Records drawn from a dataset
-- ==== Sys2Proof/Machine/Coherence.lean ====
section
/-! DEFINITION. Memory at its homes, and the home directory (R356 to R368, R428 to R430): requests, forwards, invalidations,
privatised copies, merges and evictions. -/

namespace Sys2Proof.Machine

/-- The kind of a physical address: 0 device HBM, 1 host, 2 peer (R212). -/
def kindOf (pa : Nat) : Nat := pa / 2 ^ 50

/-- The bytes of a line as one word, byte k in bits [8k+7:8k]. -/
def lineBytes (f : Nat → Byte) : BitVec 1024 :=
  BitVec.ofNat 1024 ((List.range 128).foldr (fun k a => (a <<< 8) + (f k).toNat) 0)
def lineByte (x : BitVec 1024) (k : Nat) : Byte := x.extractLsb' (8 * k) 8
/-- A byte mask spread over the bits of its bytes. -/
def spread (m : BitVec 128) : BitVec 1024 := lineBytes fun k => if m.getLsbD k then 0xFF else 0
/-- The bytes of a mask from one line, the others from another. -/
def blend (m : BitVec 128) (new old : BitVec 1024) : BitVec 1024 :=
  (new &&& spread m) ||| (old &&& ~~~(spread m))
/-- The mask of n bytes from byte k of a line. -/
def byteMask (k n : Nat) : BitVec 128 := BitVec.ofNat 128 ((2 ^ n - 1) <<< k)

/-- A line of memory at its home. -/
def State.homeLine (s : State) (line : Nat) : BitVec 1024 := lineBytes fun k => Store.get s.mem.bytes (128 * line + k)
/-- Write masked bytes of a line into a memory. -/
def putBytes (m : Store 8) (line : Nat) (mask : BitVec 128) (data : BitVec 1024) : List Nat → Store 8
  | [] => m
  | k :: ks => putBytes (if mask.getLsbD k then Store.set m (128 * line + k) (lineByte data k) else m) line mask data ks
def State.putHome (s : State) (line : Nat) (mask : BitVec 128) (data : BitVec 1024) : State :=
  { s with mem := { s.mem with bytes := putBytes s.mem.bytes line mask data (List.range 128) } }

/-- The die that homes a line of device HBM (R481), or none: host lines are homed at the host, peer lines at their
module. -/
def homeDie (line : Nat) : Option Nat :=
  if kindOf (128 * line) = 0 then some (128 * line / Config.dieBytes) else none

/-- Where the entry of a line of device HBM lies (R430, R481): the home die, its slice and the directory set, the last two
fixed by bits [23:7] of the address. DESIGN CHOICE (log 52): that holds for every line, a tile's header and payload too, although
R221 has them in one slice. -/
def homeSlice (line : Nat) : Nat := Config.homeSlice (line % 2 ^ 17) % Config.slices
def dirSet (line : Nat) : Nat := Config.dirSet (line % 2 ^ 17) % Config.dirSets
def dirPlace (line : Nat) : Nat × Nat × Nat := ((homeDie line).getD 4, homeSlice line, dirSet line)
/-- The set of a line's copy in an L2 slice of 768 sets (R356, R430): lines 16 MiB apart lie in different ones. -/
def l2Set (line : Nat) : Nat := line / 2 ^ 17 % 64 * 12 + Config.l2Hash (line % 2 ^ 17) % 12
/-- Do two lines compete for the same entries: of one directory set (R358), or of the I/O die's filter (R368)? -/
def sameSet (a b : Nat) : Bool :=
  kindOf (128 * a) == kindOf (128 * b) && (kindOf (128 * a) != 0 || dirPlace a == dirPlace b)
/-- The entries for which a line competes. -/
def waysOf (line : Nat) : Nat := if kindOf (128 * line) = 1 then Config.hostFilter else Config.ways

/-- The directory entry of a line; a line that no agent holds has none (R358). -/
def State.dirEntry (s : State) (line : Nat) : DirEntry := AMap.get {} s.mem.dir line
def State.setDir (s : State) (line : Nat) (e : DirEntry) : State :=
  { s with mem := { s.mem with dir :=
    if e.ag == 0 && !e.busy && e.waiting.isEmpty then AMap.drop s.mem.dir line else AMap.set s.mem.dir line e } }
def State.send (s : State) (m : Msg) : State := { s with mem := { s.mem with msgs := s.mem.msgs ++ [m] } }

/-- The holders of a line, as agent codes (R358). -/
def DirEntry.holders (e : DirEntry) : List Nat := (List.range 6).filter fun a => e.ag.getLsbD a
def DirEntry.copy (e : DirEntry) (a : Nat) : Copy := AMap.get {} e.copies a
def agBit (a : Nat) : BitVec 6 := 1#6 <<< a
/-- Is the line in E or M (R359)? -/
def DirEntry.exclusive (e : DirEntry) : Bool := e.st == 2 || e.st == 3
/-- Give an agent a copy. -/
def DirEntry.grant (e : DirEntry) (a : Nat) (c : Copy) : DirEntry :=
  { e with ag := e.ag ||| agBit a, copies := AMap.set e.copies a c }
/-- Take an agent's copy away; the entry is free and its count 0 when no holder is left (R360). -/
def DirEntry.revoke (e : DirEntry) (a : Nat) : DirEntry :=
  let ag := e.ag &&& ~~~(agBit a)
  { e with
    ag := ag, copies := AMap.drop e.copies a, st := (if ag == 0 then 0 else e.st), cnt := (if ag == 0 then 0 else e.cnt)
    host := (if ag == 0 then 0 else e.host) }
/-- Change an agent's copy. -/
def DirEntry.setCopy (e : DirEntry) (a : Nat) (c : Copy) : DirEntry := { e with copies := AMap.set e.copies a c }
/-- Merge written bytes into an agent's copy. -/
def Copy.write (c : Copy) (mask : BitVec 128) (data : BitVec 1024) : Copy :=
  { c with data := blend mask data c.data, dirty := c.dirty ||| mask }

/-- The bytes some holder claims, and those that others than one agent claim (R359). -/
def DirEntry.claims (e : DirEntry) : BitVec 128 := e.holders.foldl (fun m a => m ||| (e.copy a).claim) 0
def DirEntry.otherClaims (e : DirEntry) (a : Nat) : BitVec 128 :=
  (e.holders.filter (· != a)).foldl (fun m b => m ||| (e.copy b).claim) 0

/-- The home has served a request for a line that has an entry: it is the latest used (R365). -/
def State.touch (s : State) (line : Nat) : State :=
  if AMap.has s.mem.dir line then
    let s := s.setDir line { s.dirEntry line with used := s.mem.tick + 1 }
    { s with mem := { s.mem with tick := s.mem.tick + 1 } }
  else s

[Exercise aim]: Take the lines above and retype all of them exactly.

[Expected answer]:
-- ==== Sys2Proof/Machine/Coherence.lean ====
section
/-! DEFINITION. Memory at its homes, and the home directory (R356 to R368, R428 to R430): requests, forwards, invalidations,
privatised copies, merges and evictions. -/

namespace Sys2Proof.Machine

/-- The kind of a physical address: 0 device HBM, 1 host, 2 peer (R212). -/
def kindOf (pa : Nat) : Nat := pa / 2 ^ 50

/-- The bytes of a line as one word, byte k in bits [8k+7:8k]. -/
def lineBytes (f : Nat → Byte) : BitVec 1024 :=
  BitVec.ofNat 1024 ((List.range 128).foldr (fun k a => (a <<< 8) + (f k).toNat) 0)
def lineByte (x : BitVec 1024) (k : Nat) : Byte := x.extractLsb' (8 * k) 8
/-- A byte mask spread over the bits of its bytes. -/
def spread (m : BitVec 128) : BitVec 1024 := lineBytes fun k => if m.getLsbD k then 0xFF else 0
/-- The bytes of a mask from one line, the others from another. -/
def blend (m : BitVec 128) (new old : BitVec 1024) : BitVec 1024 :=
  (new &&& spread m) ||| (old &&& ~~~(spread m))
/-- The mask of n bytes from byte k of a line. -/
def byteMask (k n : Nat) : BitVec 128 := BitVec.ofNat 128 ((2 ^ n - 1) <<< k)

/-- A line of memory at its home. -/
def State.homeLine (s : State) (line : Nat) : BitVec 1024 := lineBytes fun k => Store.get s.mem.bytes (128 * line + k)
/-- Write masked bytes of a line into a memory. -/
def putBytes (m : Store 8) (line : Nat) (mask : BitVec 128) (data : BitVec 1024) : List Nat → Store 8
  | [] => m
  | k :: ks => putBytes (if mask.getLsbD k then Store.set m (128 * line + k) (lineByte data k) else m) line mask data ks
def State.putHome (s : State) (line : Nat) (mask : BitVec 128) (data : BitVec 1024) : State :=
  { s with mem := { s.mem with bytes := putBytes s.mem.bytes line mask data (List.range 128) } }

/-- The die that homes a line of device HBM (R481), or none: host lines are homed at the host, peer lines at their
module. -/
def homeDie (line : Nat) : Option Nat :=
  if kindOf (128 * line) = 0 then some (128 * line / Config.dieBytes) else none

/-- Where the entry of a line of device HBM lies (R430, R481): the home die, its slice and the directory set, the last two
fixed by bits [23:7] of the address. DESIGN CHOICE (log 52): that holds for every line, a tile's header and payload too, although
R221 has them in one slice. -/
def homeSlice (line : Nat) : Nat := Config.homeSlice (line % 2 ^ 17) % Config.slices
def dirSet (line : Nat) : Nat := Config.dirSet (line % 2 ^ 17) % Config.dirSets
def dirPlace (line : Nat) : Nat × Nat × Nat := ((homeDie line).getD 4, homeSlice line, dirSet line)
/-- The set of a line's copy in an L2 slice of 768 sets (R356, R430): lines 16 MiB apart lie in different ones. -/
def l2Set (line : Nat) : Nat := line / 2 ^ 17 % 64 * 12 + Config.l2Hash (line % 2 ^ 17) % 12
/-- Do two lines compete for the same entries: of one directory set (R358), or of the I/O die's filter (R368)? -/
def sameSet (a b : Nat) : Bool :=
  kindOf (128 * a) == kindOf (128 * b) && (kindOf (128 * a) != 0 || dirPlace a == dirPlace b)
/-- The entries for which a line competes. -/
def waysOf (line : Nat) : Nat := if kindOf (128 * line) = 1 then Config.hostFilter else Config.ways

/-- The directory entry of a line; a line that no agent holds has none (R358). -/
def State.dirEntry (s : State) (line : Nat) : DirEntry := AMap.get {} s.mem.dir line
def State.setDir (s : State) (line : Nat) (e : DirEntry) : State :=
  { s with mem := { s.mem with dir :=
    if e.ag == 0 && !e.busy && e.waiting.isEmpty then AMap.drop s.mem.dir line else AMap.set s.mem.dir line e } }
def State.send (s : State) (m : Msg) : State := { s with mem := { s.mem with msgs := s.mem.msgs ++ [m] } }

/-- The holders of a line, as agent codes (R358). -/
def DirEntry.holders (e : DirEntry) : List Nat := (List.range 6).filter fun a => e.ag.getLsbD a
def DirEntry.copy (e : DirEntry) (a : Nat) : Copy := AMap.get {} e.copies a
def agBit (a : Nat) : BitVec 6 := 1#6 <<< a
/-- Is the line in E or M (R359)? -/
def DirEntry.exclusive (e : DirEntry) : Bool := e.st == 2 || e.st == 3
/-- Give an agent a copy. -/
def DirEntry.grant (e : DirEntry) (a : Nat) (c : Copy) : DirEntry :=
  { e with ag := e.ag ||| agBit a, copies := AMap.set e.copies a c }
/-- Take an agent's copy away; the entry is free and its count 0 when no holder is left (R360). -/
def DirEntry.revoke (e : DirEntry) (a : Nat) : DirEntry :=
  let ag := e.ag &&& ~~~(agBit a)
  { e with
    ag := ag, copies := AMap.drop e.copies a, st := (if ag == 0 then 0 else e.st), cnt := (if ag == 0 then 0 else e.cnt)
    host := (if ag == 0 then 0 else e.host) }
/-- Change an agent's copy. -/
def DirEntry.setCopy (e : DirEntry) (a : Nat) (c : Copy) : DirEntry := { e with copies := AMap.set e.copies a c }
/-- Merge written bytes into an agent's copy. -/
def Copy.write (c : Copy) (mask : BitVec 128) (data : BitVec 1024) : Copy :=
  { c with data := blend mask data c.data, dirty := c.dirty ||| mask }

/-- The bytes some holder claims, and those that others than one agent claim (R359). -/
def DirEntry.claims (e : DirEntry) : BitVec 128 := e.holders.foldl (fun m a => m ||| (e.copy a).claim) 0
def DirEntry.otherClaims (e : DirEntry) (a : Nat) : BitVec 128 :=
  (e.holders.filter (· != a)).foldl (fun m b => m ||| (e.copy b).claim) 0

/-- The home has served a request for a line that has an entry: it is the latest used (R365). -/
def State.touch (s : State) (line : Nat) : State :=
  if AMap.has s.mem.dir line then
    let s := s.setDir line { s.dirEntry line with used := s.mem.tick + 1 }
    { s with mem := { s.mem with tick := s.mem.tick + 1 } }
  else s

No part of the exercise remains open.